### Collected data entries
————
-- ==== Sys2Proof/Machine/Dispatch.lean ====
section
/-! DEFINITION. The dispatch: one arm per constructor of `Instr`, each one call of that command's meaning. `exec i s`
offers the command `i` to the engine with the operands on the input ports of `s` (R34, R56). -/

namespace Sys2Proof.Machine

def exec (i : Instr) (s : State) : Host.Outcome State Fault Refusal :=
  match i with
  | .init8 => Sys2Proof.Machine.execInit8 s
  | .init16 => Sys2Proof.Machine.execInit16 s
  | .absorb => Sys2Proof.Machine.execAbsorb s
  | .final t => Sys2Proof.Machine.execFinal t s

end Sys2Proof.Machine
end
————
### EXERCISE DETAILS
Every record above must be set down again, word for word.

### EXPECTED OUTPUT
-- ==== Sys2Proof/Machine/Dispatch.lean ====
section
/-! DEFINITION. The dispatch: one arm per constructor of `Instr`, each one call of that command's meaning. `exec i s`
offers the command `i` to the engine with the operands on the input ports of `s` (R34, R56). -/

namespace Sys2Proof.Machine

def exec (i : Instr) (s : State) : Host.Outcome State Fault Refusal :=
  match i with
  | .init8 => Sys2Proof.Machine.execInit8 s
  | .init16 => Sys2Proof.Machine.execInit16 s
  | .absorb => Sys2Proof.Machine.execAbsorb s
  | .final t => Sys2Proof.Machine.execFinal t s

end Sys2Proof.Machine
end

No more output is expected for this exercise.